Dernière mise à jour : 3 mars
According to Gartner Research, from now until the year 2022, 85 percent of AI projects will deliver erroneous outcomes due to bias in data, algorithms, or the teams responsible for managing them. Moreover, 85 percent of Americans currently use at least one AI-powered device, program, or service, the Gallup polling organization reports.
This bias is something I’ve known for a while as I followed AI systems from the late 1980s. The fact of the matter is that people program and teach AI systems, so those AI systems will tend to have the innate biases of the people who teach them.
The use of the cloud to host pricey AI systems is actually making things worse, because the number of companies that can afford AI has gone up but the number of people with solid AI skills has not grown at the same pace. So, in addition to that innate bias being in AI tools used more broadly, the lack of talent also means more mistakes in how the knowledge-bases are built are going to be common for some time.
What do these biases look like? Women may find that they are getting the short end of the stick. That’s because men do the majority of AI development and teaching, so their conscious or unconscious biases get encoded. For example, a 2015 study showed that in a Google images search for “CEO,” just 11 per cent of the people it displayed were women—despite the fact that 27 percent of the chief executives in the US are female. (While it’s easy to pick on Google, it moved fast to correct such issues.)

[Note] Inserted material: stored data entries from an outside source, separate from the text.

-- ==== Sys2Proof/Machine/Tab.lean ====
section
/-! DEFINITION. Tables: sparse data by key, a list of pairs sorted by key. Every register file, map and context table of the state is one. -/

namespace Sys2Proof.Machine

/-- A table from natural numbers: pairs in rising order of key. -/
abbrev Tab (α : Type) := List (Nat × α)

/-- The value at a key, if the table has one. -/
def Tab.look {α : Type} : Tab α → Nat → Option α
  | [], _ => none
  | (k', v) :: t, k => if k' = k then some v else Tab.look t k

/-- The table with `v` at `k`. -/
def Tab.put {α : Type} : Tab α → Nat → α → Tab α
  | [], k, v => [(k, v)]
  | (k', v') :: t, k, v =>
    if k < k' then (k, v) :: (k', v') :: t
    else if k' = k then (k, v) :: t
    else (k', v') :: Tab.put t k v

/-- The table with nothing at `k`. -/
def Tab.del {α : Type} : Tab α → Nat → Tab α
  | [], _ => []
  | (k', v') :: t, k => if k' = k then Tab.del t k else (k', v') :: Tab.del t k

/-- The value at a key, or `d`. -/
def Tab.getD {α : Type} (t : Tab α) (k : Nat) (d : α) : α := (t.look k).getD d

/-- Whether the table has the key. -/
def Tab.has {α : Type} (t : Tab α) (k : Nat) : Bool := (t.look k).isSome

/-- The table whose value at `k` is `f` of what is there, if something is. -/
def Tab.adjust {α : Type} (t : Tab α) (k : Nat) (f : α → α) : Tab α :=
  match t.look k with
  | some v => t.put k (f v)
  | none => t

/-- Keys strictly rising, each above `lo`'s bound. -/
def Tab.rising {α : Type} : Tab α → Bool
  | [] => true
  | [_] => true
  | (k, _) :: (k', v') :: t => decide (k < k') && Tab.rising ((k', v') :: t)

/-- `a` placed in a sorted list, before its equals. -/
def sortInsert {α : Type} (le : α → α → Bool) (a : α) : List α → List α
  | [] => [a]
  | x :: xs => if le a x then a :: x :: xs else x :: sortInsert le a xs

/-- A list sorted, equals in the order they stood in. -/
def sortBy {α : Type} (le : α → α → Bool) (l : List α) : List α := l.foldr (sortInsert le) []

end Sys2Proof.Machine
end

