/-- Registers of the index, part 0. -/
def regRows0 : List RegRow :=
  [⟨0x0, 8, [], 0x0, 0x0, 0x10d1010000⟩,
   ⟨0x8, 8, [], 0x0, 0x0, 0x0⟩,
   ⟨0x10, 4, [], 0x0, 0x0, 0x0⟩,
   ⟨0x100, 8, [], 0xfffffffffffff000, 0x0, 0xffff000000000000⟩,
   ⟨0x108, 4, [], 0x0, 0x7, 0x0⟩,
   ⟨0x200, 8, [], 0x0, 0x0, 0x0⟩,
   ⟨0x208, 8, [], 0x0, 0x0, 0x0⟩,
   ⟨0x210, 4, [], 0x0, 0x0, 0x0⟩,
   ⟨0x214, 4, [], 0x0, 0x0, 0x0⟩,
   ⟨0x218, 4, [], 0xffff1fff, 0x0, 0x40001⟩,
   ⟨0x230, 8, [], 0x0, 0xfffff, 0x0⟩,
   ⟨0x238, 8, [], 0xfffff, 0x0, 0x0⟩,
   ⟨0x10000, 4, [], 0x0, 0x0, 0x0⟩,
   ⟨0x10004, 4, [], 0x0, 0x0, 0x0⟩,
   ⟨0x10008, 8, [], 0x0, 0x40000, 0x0⟩,
   ⟨0x10010, 8, [], 0xfffffffffff8, 0x0, 0x0⟩,
   ⟨0x10018, 4, [], 0xffffffff, 0x0, 0x0⟩,
   ⟨0x1001c, 4, [], 0x0, 0x0, 0x0⟩,
   ⟨0x10020, 8, [], 0xffffffffffffffff, 0x0, 0x0⟩,
   ⟨0x10028, 8, [], 0xffffffffffffffff, 0x0, 0x0⟩,
   ⟨0x10040, 8, [(0x8, 8)], 0x0, 0x0, 0x0⟩,
   ⟨0x10080, 8, [(0x8, 4)], 0xffffffffffffffff, 0x0, 0x0⟩,
   ⟨0x100a0, 4, [], 0x3, 0x0, 0x0⟩,
   ⟨0x10100, 4, [], 0x0, 0x0, 0x0⟩]
/-- Registers of the index, part 1. -/
def regRows1 : List RegRow :=
  [⟨0x10104, 4, [], 0x0, 0x0, 0x0⟩,
   ⟨0x10108, 8, [], 0x0, 0x10, 0x0⟩,
   ⟨0x10180, 4, [], 0x0, 0x0, 0x0⟩,
   ⟨0x101a0, 8, [(0x8, 4)], 0xffffffffffffffff, 0x0, 0x0⟩,
   ⟨0x101c0, 4, [], 0xfff, 0x0, 0x0⟩,
   ⟨0x101c8, 8, [], 0x0, 0x0, 0x0⟩,
   ⟨0x20000, 8, [], 0x0, 0x0, 0x0⟩,
   ⟨0x20008, 8, [], 0x0, 0x0, 0x0⟩,
   ⟨0x20010, 8, [], 0x0, 0x0, 0x0⟩,
   ⟨0x20018, 4, [], 0x0, 0x0, 0x0⟩,
   ⟨0x20020, 8, [], 0x0, 0x0, 0x0⟩,
   ⟨0x20028, 8, [], 0x0, 0x0, 0x0⟩,
   ⟨0x20030, 8, [], 0x0, 0x0, 0x0⟩,
   ⟨0x20038, 4, [], 0x0, 0x0, 0x0⟩,
   ⟨0x30000, 8, [], 0x0, 0x0, 0x0⟩,
   ⟨0x30008, 8, [], 0x0, 0x0, 0x0⟩,
   ⟨0x30010, 4, [], 0x1f, 0x0, 0x0⟩,
   ⟨0x30018, 4, [], 0x0, 0x1c, 0x0⟩,
   ⟨0x30100, 8, [], 0x0, 0x0, 0x0⟩,
   ⟨0x30108, 8, [], 0x0, 0x0, 0x0⟩,
   ⟨0x40000, 8, [], 0x0, 0x0, 0x0⟩,
   ⟨0x40008, 8, [], 0x0, 0x0, 0x0⟩,
   ⟨0x40010, 8, [], 0x0, 0x0, 0x0⟩,
   ⟨0x40018, 8, [], 0x0, 0x0, 0x0⟩]
/-- Registers of the index, part 2. -/
def regRows2 : List RegRow :=
  [⟨0x40020, 8, [], 0x0, 0x0, 0x0⟩,
   ⟨0x40028, 4, [], 0x0, 0x0, 0x0⟩,
   ⟨0x40030, 4, [], 0x0, 0x0, 0x0⟩,
   ⟨0x40100, 4, [], 0x0, 0x0, 0x0⟩,
   ⟨0x40108, 8, [], 0x0, 0x0, 0x0⟩,
   ⟨0x40110, 8, [], 0x0, 0x0, 0x0⟩,
   ⟨0x40118, 4, [], 0xffffff07, 0x0, 0x7d003⟩,
   ⟨0x4011c, 4, [], 0x0, 0x0, 0x0⟩,
   ⟨0x40120, 8, [], 0xffffffffffffffff, 0x0, 0x0⟩,
   ⟨0x40128, 8, [], 0x0, 0x0, 0x0⟩,
   ⟨0x40130, 4, [], 0x0, 0x3, 0x0⟩,
   ⟨0x40200, 8, [], 0x0, 0x0, 0x0⟩,
   ⟨0x40208, 8, [], 0x0, 0x0, 0x0⟩,
   ⟨0x40210, 4, [], 0x0, 0xb, 0x0⟩,
   ⟨0x40800, 4, [], 0xffff003f, 0x0, 0x320020⟩,
   ⟨0x40804, 4, [], 0x1, 0x0, 0x0⟩,
   ⟨0x40808, 8, [], 0x0, 0x0, 0x0⟩,
   ⟨0x40810, 8, [], 0x0, 0x0, 0x0⟩,
   ⟨0x40818, 4, [], 0x0, 0x10000, 0x0⟩,
   ⟨0x40820, 8, [], 0x0, 0x4000000000000, 0x0⟩,
   ⟨0x40828, 8, [], 0x0, 0x0, 0x0⟩,
   ⟨0x40830, 4, [], 0xffff, 0x0, 0x0⟩,
   ⟨0x40838, 8, [], 0x0, 0x0, 0x0⟩,
   ⟨0x40840, 4, [], 0xffff, 0x0, 0x0⟩]
/-- Registers of the index, part 3. -/
def regRows3 : List RegRow :=
  [⟨0x40848, 8, [], 0x0, 0x0, 0x0⟩,
   ⟨0x40850, 4, [], 0xfff, 0x0, 0x0⟩,
   ⟨0x40858, 8, [], 0x0, 0x0, 0x0⟩,
   ⟨0x50000, 8, [], 0x20003ff03ffffff, 0x0, 0x200008002003c0c⟩,
   ⟨0x50008, 8, [], 0x0, 0x40000000, 0x0⟩,
   ⟨0x50010, 4, [], 0xff, 0x0, 0x0⟩,
   ⟨0x50018, 8, [], 0x0, 0x0, 0x0⟩,
   ⟨0x50020, 4, [], 0xffff, 0x0, 0x0⟩,
   ⟨0x50028, 8, [], 0x0, 0x0, 0x0⟩,
   ⟨0x50100, 8, [(0x8, 72)], 0x0, 0x0, 0x0⟩,
   ⟨0x50400, 4, [(0x4, 256)], 0x0, 0x0, 0x0⟩,
   ⟨0x50800, 4, [(0x4, 32)], 0x0, 0x0, 0x0⟩,
   ⟨0x50a00, 4, [], 0x71f, 0x0, 0x210⟩,
   ⟨0x50a08, 8, [(0x8, 8)], 0x0, 0x80, 0x1c⟩,
   ⟨0x50b00, 8, [], 0x0, 0x0, 0x0⟩,
   ⟨0x50b08, 4, [], 0xff00, 0x4, 0x200⟩,
   ⟨0x50b10, 4, [], 0x0, 0x0, 0x0⟩,
   ⟨0x60000, 4, [], 0x0, 0x0, 0x0⟩,
   ⟨0x60008, 4, [], 0x0, 0x6000000, 0x0⟩,
   ⟨0x60010, 4, [], 0x7fff007f, 0x0, 0x0⟩,
   ⟨0x60018, 4, [], 0xffffffff, 0x0, 0x0⟩,
   ⟨0x60020, 8, [], 0x0, 0x0, 0x0⟩,
   ⟨0x60028, 8, [], 0xffffffffff00, 0x0, 0x0⟩,
   ⟨0x60030, 4, [], 0xffffffff, 0x0, 0x0⟩]
/-- Registers of the index, part 4. -/
def regRows4 : List RegRow :=
  [⟨0x60038, 4, [], 0x0, 0x0, 0x0⟩,
   ⟨0x6003c, 4, [], 0xffffffff, 0x0, 0x0⟩,
   ⟨0x60040, 4, [], 0xffffff, 0x0, 0x0⟩,
   ⟨0x60044, 4, [], 0xffffff, 0x0, 0x0⟩,
   ⟨0x60048, 4, [], 0xffffffff, 0x0, 0x0⟩,
   ⟨0x6004c, 4, [], 0xffffffff, 0x0, 0x0⟩,
   ⟨0x60050, 4, [], 0xffffffff, 0x0, 0x0⟩,
   ⟨0x60058, 4, [], 0x0, 0x0, 0x0⟩,
   ⟨0x70000, 4, [], 0x0, 0x0, 0x0⟩,
   ⟨0x70004, 4, [], 0x0, 0x8, 0x0⟩,
   ⟨0x70100, 4, [(0x4, 38)], 0xffff, 0x0, 0x0⟩,
   ⟨0x70200, 8, [], 0xffffffffffffffff, 0x0, 0x0⟩,
   ⟨0x70208, 4, [], 0xff, 0x0, 0x0⟩,
   ⟨0x70210, 4, [], 0xf, 0x0, 0x0⟩,
   ⟨0x70214, 4, [], 0x3ffff, 0x0, 0x0⟩,
   ⟨0x70220, 4, [], 0xff0fff, 0x0, 0x0⟩,
   ⟨0x70228, 4, [], 0xffff0fff, 0x0, 0x0⟩,
   ⟨0x70230, 4, [], 0x3ff, 0x0, 0x0⟩,
   ⟨0x70240, 8, [], 0xffff0f7f, 0x0, 0x0⟩,
   ⟨0x70250, 8, [], 0xffff7f7f037f, 0x0, 0x0⟩,
   ⟨0x70300, 8, [], 0xfffffffffffff3ff, 0x0, 0x0⟩,
   ⟨0x70308, 8, [], 0x0, 0x0, 0x0⟩,
   ⟨0x70310, 8, [(0x8, 8)], 0x0, 0x0, 0x0⟩,
   ⟨0x80000, 8, [], 0x0, 0x0, 0x0⟩]
/-- Registers of the index, part 5. -/
def regRows5 : List RegRow :=
  [⟨0x80008, 8, [], 0x0, 0x0, 0x0⟩,
   ⟨0x80010, 8, [], 0x0, 0x0, 0x0⟩,
   ⟨0x80020, 8, [], 0x0, 0x0, 0x0⟩,
   ⟨0x80028, 8, [], 0x0, 0x0, 0x0⟩,
   ⟨0x80030, 8, [], 0x0, 0x0, 0x0⟩,
   ⟨0x80040, 8, [], 0x0, 0x0, 0x0⟩,
   ⟨0x80080, 8, [], 0x0, 0x0, 0x0⟩,
   ⟨0x80088, 8, [], 0x0, 0x0, 0x0⟩,
   ⟨0x80100, 8, [], 0x0, 0x0, 0x0⟩,
   ⟨0x80108, 8, [], 0x0, 0x0, 0x0⟩,
   ⟨0x80110, 8, [], 0x0, 0x0, 0x0⟩,
   ⟨0x80118, 8, [], 0x0, 0x0, 0x0⟩,
   ⟨0x80120, 8, [], 0x0, 0x0, 0x0⟩,
   ⟨0x80128, 4, [], 0x0, 0x7, 0x0⟩,
   ⟨0x88000, 4, [(0x100, 16)], 0x7, 0x0, 0x0⟩,
   ⟨0x88004, 4, [(0x100, 16)], 0x0, 0x0, 0x0⟩,
   ⟨0x88010, 4, [(0x100, 16)], 0x0, 0x0, 0x0⟩,
   ⟨0x88014, 4, [(0x100, 16)], 0x0, 0x0, 0x0⟩,
   ⟨0x88018, 4, [(0x100, 16)], 0x0, 0x0, 0x0⟩,
   ⟨0x88020, 8, [(0x100, 16)], 0xffffffffffffffff, 0x0, 0xffffffff⟩,
   ⟨0x88028, 8, [(0x100, 16)], 0x0, 0x0, 0x0⟩,
   ⟨0x88030, 8, [(0x100, 16)], 0x0, 0x0, 0x0⟩,
   ⟨0x88038, 8, [(0x100, 16)], 0x0, 0x0, 0x0⟩,
   ⟨0x100000, 4, [], 0x0, 0x70, 0x0⟩]
/-- Registers of the index, part 6. -/
def regRows6 : List RegRow :=
  [⟨0x100004, 4, [], 0x2, 0x0, 0x0⟩,
   ⟨0x100008, 8, [], 0x0, 0x0, 0x0⟩,
   ⟨0x100010, 8, [], 0x0, 0x0, 0x0⟩,
   ⟨0x100018, 8, [], 0x0, 0x0, 0x0⟩,
   ⟨0x100020, 8, [], 0x0, 0x0, 0x0⟩,
   ⟨0x100028, 8, [], 0x0, 0x0, 0x0⟩,
   ⟨0x100100, 8, [], 0x0, 0x0, 0x0⟩,
   ⟨0x100108, 8, [], 0xffffffffffffffff, 0x0, 0x0⟩,
   ⟨0x100110, 4, [], 0xffffffff, 0x0, 0xfa060⟩,
   ⟨0x100118, 4, [], 0x0, 0x0, 0x0⟩,
   ⟨0x100140, 8, [(0x8, 8)], 0x0, 0x0, 0x0⟩,
   ⟨0x100180, 8, [(0x8, 8)], 0x1ffffffff, 0x0, 0x0⟩,
   ⟨0x1001c0, 8, [(0x8, 8)], 0x0, 0x0, 0x0⟩,
   ⟨0x100800, 8, [], 0x0, 0x0, 0x0⟩,
   ⟨0x100808, 4, [], 0x0, 0x2, 0x0⟩,
   ⟨0x100810, 8, [], 0x0, 0x4, 0x0⟩,
   ⟨0x100818, 8, [], 0x0, 0x0, 0x0⟩,
   ⟨0x100820, 8, [], 0x0, 0x0, 0x0⟩,
   ⟨0x100840, 8, [], 0x0, 0x4, 0x0⟩,
   ⟨0x100848, 8, [], 0x0, 0x0, 0x0⟩,
   ⟨0x100850, 8, [], 0x0, 0x0, 0x0⟩,
   ⟨0x100880, 4, [], 0x0, 0x0, 0x0⟩,
   ⟨0x100888, 8, [], 0xffffffffffffffff, 0x0, 0x0⟩,
   ⟨0x100890, 4, [], 0x0, 0x3e0, 0x0⟩]
/-- Registers of the index, part 7. -/
def regRows7 : List RegRow :=
  [⟨0x1000000, 4, [(0x10000, 72)], 0x0, 0x0, 0x0⟩,
   ⟨0x1000008, 8, [(0x10000, 72)], 0x0, 0x0, 0x0⟩,
   ⟨0x1000010, 8, [(0x10000, 72)], 0x0, 0x0, 0x0⟩,
   ⟨0x1000040, 4, [(0x10000, 72), (0x10, 6), (0x4, 3)], 0x0, 0x0, 0x0⟩,
   ⟨0x1000100, 4, [(0x10000, 72), (0x40, 6)], 0x0, 0x38, 0x0⟩,
   ⟨0x1000108, 8, [(0x10000, 72), (0x40, 6)], 0x0, 0x0, 0x0⟩,
   ⟨0x1000110, 8, [(0x10000, 72), (0x40, 6)], 0x0, 0x800000, 0x0⟩,
   ⟨0x1000118, 8, [(0x10000, 72), (0x40, 6)], 0x0, 0x0, 0x0⟩,
   ⟨0x1000120, 8, [(0x10000, 72), (0x40, 6)], 0x0, 0x0, 0x0⟩,
   ⟨0x1000128, 8, [(0x10000, 72), (0x40, 6)], 0x0, 0x0, 0x0⟩,
   ⟨0x1000400, 4, [(0x10000, 72), (0x4, 32)], 0xffffffff, 0x0, 0x0⟩,
   ⟨0x1000500, 8, [(0x10000, 72)], 0x0, 0x0, 0x0⟩,
   ⟨0x1000508, 8, [(0x10000, 72)], 0x0, 0x0, 0x0⟩,
   ⟨0x1000510, 8, [(0x10000, 72)], 0x0, 0x0, 0x0⟩,
   ⟨0x1008000, 4, [(0x10000, 72), (0x1000, 4)], 0x0, 0x0, 0x70000⟩,
   ⟨0x1008008, 8, [(0x10000, 72), (0x1000, 4)], 0x0, 0x0, 0x0⟩,
   ⟨0x1008010, 4, [(0x10000, 72), (0x1000, 4)], 0x0, 0x73f00, 0x0⟩,
   ⟨0x1008040, 4, [(0x10000, 72), (0x1000, 4), (0x8, 8)], 0x0, 0x0, 0x0⟩,
   ⟨0x1008100, 8, [(0x10000, 72), (0x1000, 4)], 0x0, 0x0, 0x0⟩,
   ⟨0x1008108, 8, [(0x10000, 72), (0x1000, 4)], 0x0, 0x0, 0x0⟩,
   ⟨0x1008110, 8, [(0x10000, 72), (0x1000, 4)], 0x0, 0x0, 0x0⟩,
   ⟨0x1008118, 8, [(0x10000, 72), (0x1000, 4)], 0x0, 0x0, 0x0⟩,
   ⟨0x1008120, 8, [(0x10000, 72), (0x1000, 4)], 0x0, 0x0, 0x0⟩,
   ⟨0x1008128, 8, [(0x10000, 72), (0x1000, 4)], 0x0, 0x0, 0x0⟩]
/-- Registers of the index, part 8. -/
def regRows8 : List RegRow :=
  [⟨0x1008130, 8, [(0x10000, 72), (0x1000, 4)], 0x0, 0x0, 0x0⟩,
   ⟨0x1008138, 8, [(0x10000, 72), (0x1000, 4)], 0x0, 0x0, 0x0⟩,
   ⟨0x1008200, 8, [(0x10000, 72), (0x1000, 4)], 0x0, 0x0, 0x0⟩,
   ⟨0x1008208, 8, [(0x10000, 72), (0x1000, 4)], 0x0, 0x0, 0x0⟩,
   ⟨0x1008210, 8, [(0x10000, 72), (0x1000, 4)], 0x0, 0x0, 0x0⟩,
   ⟨0x1008218, 4, [(0x10000, 72), (0x1000, 4)], 0x0, 0x0, 0x0⟩,
   ⟨0x2000000, 4, [(0x40000, 8)], 0x0, 0x40, 0x0⟩,
   ⟨0x2000008, 4, [(0x40000, 8)], 0x3, 0x0, 0x0⟩,
   ⟨0x2000100, 4, [(0x40000, 8), (0x4, 32)], 0x0, 0x0, 0x0⟩,
   ⟨0x2000200, 8, [(0x40000, 8), (0x8, 32)], 0x0, 0x0, 0x0⟩,
   ⟨0x2000400, 4, [(0x40000, 8), (0x4, 32)], 0x0, 0x0, 0x0⟩,
   ⟨0x2400008, 4, [], 0xffff, 0x0, 0x0⟩,
   ⟨0x2400100, 8, [(0x8, 6)], 0x0, 0x0, 0x0⟩,
   ⟨0x2400140, 4, [(0x4, 5)], 0x0, 0x0, 0x0⟩,
   ⟨0x2400200, 8, [(0x8, 8)], 0x0, 0x0, 0x0⟩,
   ⟨0x2800000, 4, [(0x10000, 38)], 0x0, 0x0, 0x0⟩,
   ⟨0x2800004, 4, [(0x10000, 38)], 0xc, 0x0, 0x0⟩,
   ⟨0x2800008, 4, [(0x10000, 38)], 0x0, 0x0, 0x0⟩,
   ⟨0x280000c, 4, [(0x10000, 38)], 0x0, 0x0, 0x0⟩,
   ⟨0x2800010, 8, [(0x10000, 38)], 0x0, 0x0, 0x0⟩,
   ⟨0x2800018, 8, [(0x10000, 38)], 0x0, 0x0, 0x0⟩,
   ⟨0x2800100, 8, [(0x10000, 38), (0x8, 8)], 0x0, 0x0, 0x0⟩,
   ⟨0x2c00000, 4, [(0x10000, 7)], 0x0, 0x0, 0x0⟩,
   ⟨0x2c00008, 8, [(0x10000, 7)], 0x0, 0x0, 0x0⟩]
/-- Registers of the index, part 9. -/
def regRows9 : List RegRow :=
  [⟨0x2c00010, 8, [(0x10000, 7)], 0x0, 0x0, 0x0⟩,
   ⟨0x3000000, 4, [], 0x0, 0x0, 0x0⟩,
   ⟨0x3000010, 4, [], 0xffff, 0x0, 0x0⟩,
   ⟨0x3000018, 8, [], 0x0, 0x0, 0x0⟩,
   ⟨0x3000020, 4, [], 0x0, 0x0, 0x0⟩,
   ⟨0x3000028, 4, [], 0xffffff, 0x0, 0x19082⟩,
   ⟨0x3000030, 8, [], 0x0, 0x0, 0x0⟩,
   ⟨0x3000038, 4, [], 0x0, 0x0, 0x0⟩,
   ⟨0x3000040, 4, [], 0x0, 0x20000000, 0x0⟩,
   ⟨0x3800000, 4, [], 0x1, 0x0, 0x0⟩,
   ⟨0x3800004, 4, [], 0x0, 0x3, 0x0⟩,
   ⟨0x3800008, 8, [], 0xffffffffffffffff, 0x0, 0x0⟩,
   ⟨0x3800010, 4, [], 0xff, 0x0, 0x0⟩,
   ⟨0x3800020, 4, [], 0x77f, 0x0, 0x0⟩,
   ⟨0x3800024, 4, [], 0x3ffff, 0x0, 0x0⟩,
   ⟨0x3800028, 8, [], 0xffffffffffffffff, 0x0, 0x0⟩,
   ⟨0x3800040, 8, [], 0xfffffffffff0, 0x0, 0x0⟩,
   ⟨0x3800048, 4, [], 0xffffffff, 0x0, 0x0⟩,
   ⟨0x380004c, 4, [], 0x0, 0x0, 0x0⟩,
   ⟨0x3800050, 4, [], 0xffffffff, 0x0, 0x0⟩,
   ⟨0x3800054, 4, [], 0x0, 0x0, 0x0⟩,
   ⟨0x3800058, 8, [], 0xffffffffffffffff, 0x0, 0x0⟩,
   ⟨0x3800060, 4, [], 0xff, 0x0, 0x0⟩,
   ⟨0x50900, 4, [(0x4, 104)], 0x0, 0x0, 0x0⟩]
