-- ==== Sys2Proof/Machine/Seq.lean ====
section
/-! DEFINITION. The sequencer (R129, R141 to R155, R162 to R164): list words, images, starts, completions, hollow retirement, faults, the failed state, and the pick trace (R476). -/

namespace Sys2Proof.Machine

/-! ### Treadles -/

/-- Treadle t of physical core p. -/
def trAt (c : Ctl) (p t : Nat) : Treadle := c.treadles.getD (6 * p + t) Treadle.idle

/-- The treadle's state code (R162). -/
def trCode (x : Treadle) : Nat :=
  if x.stopped then 5
  else if x.done && x.runs.isEmpty then 0
  else if x.hollow then 4
  else if !x.runs.isEmpty then 3
  else if x.load.isSome then 2
  else if x.closed then 0
  else 1

/-- The control state with a treadle replaced; TR_STATE shows its state (R162). -/
def putTr (p t : Nat) (x : Treadle) (c : Ctl) : Ctl :=
  setF (trF R.TR_STATE.STATE p t) (trCode x) { c with treadles := c.treadles.put (6 * p + t) x }

/-- The control state with a treadle changed. -/
def setTr (p t : Nat) (f : Treadle → Treadle) (c : Ctl) : Ctl := putTr p t (f (trAt c p t)) c

/-- Count register n of physical core p (R165). -/
def cntOf (c : Ctl) (p n : Nat) : Nat := getF c (idxF (coreF R.SEQ_CNT.COUNT p) 4 n)

/-- Local flags of physical core p (R166). -/
def localFlags (c : Ctl) (p : Nat) : Dword := getReg c (coreF R.SEQ_LFLAGS.FLAGS p).off

/-- The core with its local flags replaced. -/
def setLocalFlags (p : Nat) (v : Dword) (c : Ctl) : Ctl := setReg (coreF R.SEQ_LFLAGS.FLAGS p).off v c

/-- Local flags ORed into the register. -/
def orLocal (p : Nat) (v : Dword) (c : Ctl) : Ctl := setLocalFlags p (localFlags c p ||| v) c

/-- Local flags cleared (R146). -/
def clearLocal (p : Nat) (v : Dword) (c : Ctl) : Ctl := setLocalFlags p (localFlags c p &&& ~~~ v) c

/-- The 64 chip flags of a group (R181). -/
def chipGroup (c : Ctl) (g : Nat) : Dword := (c.chip >>> (64 * g)).setWidth 64

/-- Chip flags of a group set (R181). -/
def setChip (g : Nat) (v : Dword) (c : Ctl) : Ctl := { c with chip := c.chip ||| (v.setWidth 4096 <<< (64 * g)) }

/-- The physical cores that serve a logical core and whose functions are READY, in ascending order. -/
def servingCores (c : Ctl) : List Nat := (List.range 72).filter (fun p => (coreSlot c p).logical.isSome && coreReady c p)

/-- Whether physical core p is quiesced (R474). -/
def quiesced (c : Ctl) (p : Nat) : Bool := getB c (engF R.ENG_STATUS.QUIESCED p 0)

/-- Whether engine e of physical core p is in service (R159). -/
def engPresent (c : Ctl) (p e : Nat) : Bool := (coreSlot c p).engines.getLsbD e

/-- Beats of a step of a list kind (R142, R160, R398). -/
def beatsOf (c : Ctl) (p kind : Nat) : Nat :=
  match kind with
  | 1 => getF c (coreF R.SEQ_BEATS.B_MEAS p)
  | 2 => getF c (coreF R.SEQ_BEATS.B_CLOSE p)
  | _ => getF c (coreF R.SEQ_BEATS.B_TRAIN p)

Companies will have to pay for these built-in AI biases. For example, they will need to absorb the profit hit of not writing loans to enough women, who comprise about 55 percent of the market. Also, such as is bad karma at the least, and it will get you into legal hot water at the worst.
What can be done about this? The reality is that biased AI systems are more the norm than the exception. So IT needs to recognize that the biases exist, or may exist, and take steps to limit the damage. Fortunately, tools are emerging to help you spot AI-based biases.
Still, you’ll have to be on the lookout for hidden biases and take action to minimize the harm.